● PROBLEM TO SOLVE: The response must be made up of the lines in the entries below that contain "Machine".

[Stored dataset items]
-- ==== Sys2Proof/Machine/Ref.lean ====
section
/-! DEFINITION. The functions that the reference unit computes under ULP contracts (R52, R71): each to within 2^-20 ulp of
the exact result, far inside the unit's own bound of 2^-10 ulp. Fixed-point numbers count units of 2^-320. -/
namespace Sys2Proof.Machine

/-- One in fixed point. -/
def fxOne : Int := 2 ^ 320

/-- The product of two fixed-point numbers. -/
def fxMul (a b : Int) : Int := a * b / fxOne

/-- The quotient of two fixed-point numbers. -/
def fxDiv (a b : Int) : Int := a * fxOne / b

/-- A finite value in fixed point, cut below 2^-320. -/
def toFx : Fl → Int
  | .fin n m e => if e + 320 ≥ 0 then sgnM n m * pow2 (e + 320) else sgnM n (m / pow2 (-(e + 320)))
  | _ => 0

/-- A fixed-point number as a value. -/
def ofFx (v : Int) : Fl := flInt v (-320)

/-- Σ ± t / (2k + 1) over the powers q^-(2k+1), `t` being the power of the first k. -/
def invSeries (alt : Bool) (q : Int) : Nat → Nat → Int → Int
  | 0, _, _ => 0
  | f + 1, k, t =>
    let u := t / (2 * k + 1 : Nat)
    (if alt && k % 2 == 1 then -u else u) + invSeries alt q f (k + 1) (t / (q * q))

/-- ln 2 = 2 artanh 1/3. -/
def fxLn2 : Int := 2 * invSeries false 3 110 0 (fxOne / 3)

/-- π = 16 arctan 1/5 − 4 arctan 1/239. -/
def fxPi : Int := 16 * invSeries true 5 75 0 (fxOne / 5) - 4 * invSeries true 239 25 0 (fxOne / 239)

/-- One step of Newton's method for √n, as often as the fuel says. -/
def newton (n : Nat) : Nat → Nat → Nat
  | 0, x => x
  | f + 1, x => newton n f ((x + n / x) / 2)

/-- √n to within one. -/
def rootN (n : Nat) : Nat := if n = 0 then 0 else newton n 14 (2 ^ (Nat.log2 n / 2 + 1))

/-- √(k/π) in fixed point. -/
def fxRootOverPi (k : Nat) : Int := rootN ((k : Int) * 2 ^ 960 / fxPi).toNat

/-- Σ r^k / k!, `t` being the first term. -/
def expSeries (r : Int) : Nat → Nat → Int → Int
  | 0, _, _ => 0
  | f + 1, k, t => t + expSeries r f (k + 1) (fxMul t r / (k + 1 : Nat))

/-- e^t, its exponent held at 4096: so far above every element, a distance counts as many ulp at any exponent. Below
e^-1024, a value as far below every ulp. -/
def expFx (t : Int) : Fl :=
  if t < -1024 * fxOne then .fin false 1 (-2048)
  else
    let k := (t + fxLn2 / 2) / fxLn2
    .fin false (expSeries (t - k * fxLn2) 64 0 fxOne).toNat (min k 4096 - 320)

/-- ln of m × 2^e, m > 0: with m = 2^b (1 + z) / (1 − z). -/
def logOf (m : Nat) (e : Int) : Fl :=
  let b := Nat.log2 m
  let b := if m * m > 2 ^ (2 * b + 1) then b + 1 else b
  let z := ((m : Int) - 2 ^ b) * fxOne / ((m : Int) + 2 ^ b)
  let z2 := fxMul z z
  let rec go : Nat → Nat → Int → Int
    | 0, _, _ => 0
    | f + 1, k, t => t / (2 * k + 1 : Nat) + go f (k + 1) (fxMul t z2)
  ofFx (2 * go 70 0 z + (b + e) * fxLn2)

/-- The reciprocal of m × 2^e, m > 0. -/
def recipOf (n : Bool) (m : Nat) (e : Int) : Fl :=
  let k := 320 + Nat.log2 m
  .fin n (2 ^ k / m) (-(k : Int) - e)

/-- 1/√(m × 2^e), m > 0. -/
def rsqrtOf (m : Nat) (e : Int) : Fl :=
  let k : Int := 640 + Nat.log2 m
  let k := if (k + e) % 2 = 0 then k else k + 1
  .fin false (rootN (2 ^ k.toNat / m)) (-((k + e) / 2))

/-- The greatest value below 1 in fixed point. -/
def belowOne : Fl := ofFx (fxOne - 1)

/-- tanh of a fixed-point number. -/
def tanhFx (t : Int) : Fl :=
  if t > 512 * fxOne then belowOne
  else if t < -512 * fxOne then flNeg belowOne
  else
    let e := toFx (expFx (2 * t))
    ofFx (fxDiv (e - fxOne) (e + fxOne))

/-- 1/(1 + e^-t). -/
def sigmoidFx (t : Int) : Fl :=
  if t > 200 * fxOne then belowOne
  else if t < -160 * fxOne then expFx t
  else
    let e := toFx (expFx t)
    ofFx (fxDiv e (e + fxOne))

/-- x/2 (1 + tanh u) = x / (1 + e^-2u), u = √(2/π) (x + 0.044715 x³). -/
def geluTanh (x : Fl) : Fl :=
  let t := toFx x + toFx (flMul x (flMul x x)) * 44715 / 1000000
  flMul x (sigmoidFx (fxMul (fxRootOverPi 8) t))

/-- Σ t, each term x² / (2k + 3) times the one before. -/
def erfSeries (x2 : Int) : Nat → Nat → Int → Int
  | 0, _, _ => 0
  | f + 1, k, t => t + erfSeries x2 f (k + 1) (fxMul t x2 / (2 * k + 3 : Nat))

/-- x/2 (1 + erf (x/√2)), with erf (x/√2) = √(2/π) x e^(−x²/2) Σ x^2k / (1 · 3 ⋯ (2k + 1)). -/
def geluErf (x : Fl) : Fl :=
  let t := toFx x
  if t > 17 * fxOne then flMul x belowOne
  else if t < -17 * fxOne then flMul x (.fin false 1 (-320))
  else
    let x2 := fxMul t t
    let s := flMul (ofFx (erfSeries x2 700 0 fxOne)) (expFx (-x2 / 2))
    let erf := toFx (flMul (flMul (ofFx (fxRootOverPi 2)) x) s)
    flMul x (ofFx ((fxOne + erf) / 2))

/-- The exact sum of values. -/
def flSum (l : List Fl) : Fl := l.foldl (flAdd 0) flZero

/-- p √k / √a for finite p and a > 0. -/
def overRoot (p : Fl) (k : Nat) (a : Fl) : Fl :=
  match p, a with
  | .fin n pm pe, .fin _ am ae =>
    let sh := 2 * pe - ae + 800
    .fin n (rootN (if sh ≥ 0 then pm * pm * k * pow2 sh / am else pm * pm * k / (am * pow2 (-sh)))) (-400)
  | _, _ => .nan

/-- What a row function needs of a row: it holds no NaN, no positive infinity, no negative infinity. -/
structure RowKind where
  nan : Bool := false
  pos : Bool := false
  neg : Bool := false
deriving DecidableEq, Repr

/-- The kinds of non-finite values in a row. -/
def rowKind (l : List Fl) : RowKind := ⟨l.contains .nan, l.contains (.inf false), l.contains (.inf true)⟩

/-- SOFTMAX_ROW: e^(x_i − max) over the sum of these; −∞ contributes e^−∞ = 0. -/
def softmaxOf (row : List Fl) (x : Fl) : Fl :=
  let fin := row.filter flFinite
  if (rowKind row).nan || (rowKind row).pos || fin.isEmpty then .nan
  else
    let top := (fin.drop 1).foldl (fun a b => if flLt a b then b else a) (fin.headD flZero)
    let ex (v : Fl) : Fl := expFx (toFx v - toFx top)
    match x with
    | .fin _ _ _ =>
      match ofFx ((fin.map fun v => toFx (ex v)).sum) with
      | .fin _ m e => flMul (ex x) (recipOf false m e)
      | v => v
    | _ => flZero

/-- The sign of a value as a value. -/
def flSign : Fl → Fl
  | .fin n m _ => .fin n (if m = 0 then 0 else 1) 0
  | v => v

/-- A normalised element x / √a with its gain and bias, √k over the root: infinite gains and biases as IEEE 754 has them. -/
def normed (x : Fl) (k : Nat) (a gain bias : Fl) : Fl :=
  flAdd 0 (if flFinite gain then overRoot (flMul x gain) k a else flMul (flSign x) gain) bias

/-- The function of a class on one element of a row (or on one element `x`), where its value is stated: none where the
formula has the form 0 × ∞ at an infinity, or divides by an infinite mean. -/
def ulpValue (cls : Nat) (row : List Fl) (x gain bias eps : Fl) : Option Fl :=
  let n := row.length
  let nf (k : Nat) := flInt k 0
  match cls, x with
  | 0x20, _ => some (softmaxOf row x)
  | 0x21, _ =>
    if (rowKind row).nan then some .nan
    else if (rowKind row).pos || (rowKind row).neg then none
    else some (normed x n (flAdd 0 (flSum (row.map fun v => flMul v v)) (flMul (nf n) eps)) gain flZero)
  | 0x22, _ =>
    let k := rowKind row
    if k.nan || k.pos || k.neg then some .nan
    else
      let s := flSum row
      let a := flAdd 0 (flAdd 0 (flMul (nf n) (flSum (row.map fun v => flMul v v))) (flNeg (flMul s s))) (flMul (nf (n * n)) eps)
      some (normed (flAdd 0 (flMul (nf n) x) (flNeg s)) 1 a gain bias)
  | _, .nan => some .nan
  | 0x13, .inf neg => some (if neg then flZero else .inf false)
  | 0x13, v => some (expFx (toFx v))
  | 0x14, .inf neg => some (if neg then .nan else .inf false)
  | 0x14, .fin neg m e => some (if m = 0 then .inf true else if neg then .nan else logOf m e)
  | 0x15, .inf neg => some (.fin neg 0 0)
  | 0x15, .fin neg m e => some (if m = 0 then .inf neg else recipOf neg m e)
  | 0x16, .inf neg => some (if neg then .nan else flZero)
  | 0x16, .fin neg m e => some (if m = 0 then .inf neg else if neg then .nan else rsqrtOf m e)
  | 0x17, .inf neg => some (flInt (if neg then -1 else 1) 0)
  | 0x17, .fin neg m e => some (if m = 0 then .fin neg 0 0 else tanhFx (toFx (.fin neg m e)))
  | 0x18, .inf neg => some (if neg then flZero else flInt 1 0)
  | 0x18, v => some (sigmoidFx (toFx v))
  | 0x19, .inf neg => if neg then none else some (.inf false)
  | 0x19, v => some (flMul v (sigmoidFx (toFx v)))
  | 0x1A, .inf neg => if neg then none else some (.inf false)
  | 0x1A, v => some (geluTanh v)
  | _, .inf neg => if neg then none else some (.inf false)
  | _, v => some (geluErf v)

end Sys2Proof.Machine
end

● TASK ANSWER:
-- ==== Sys2Proof/Machine/Ref.lean ====
namespace Sys2Proof.Machine
end Sys2Proof.Machine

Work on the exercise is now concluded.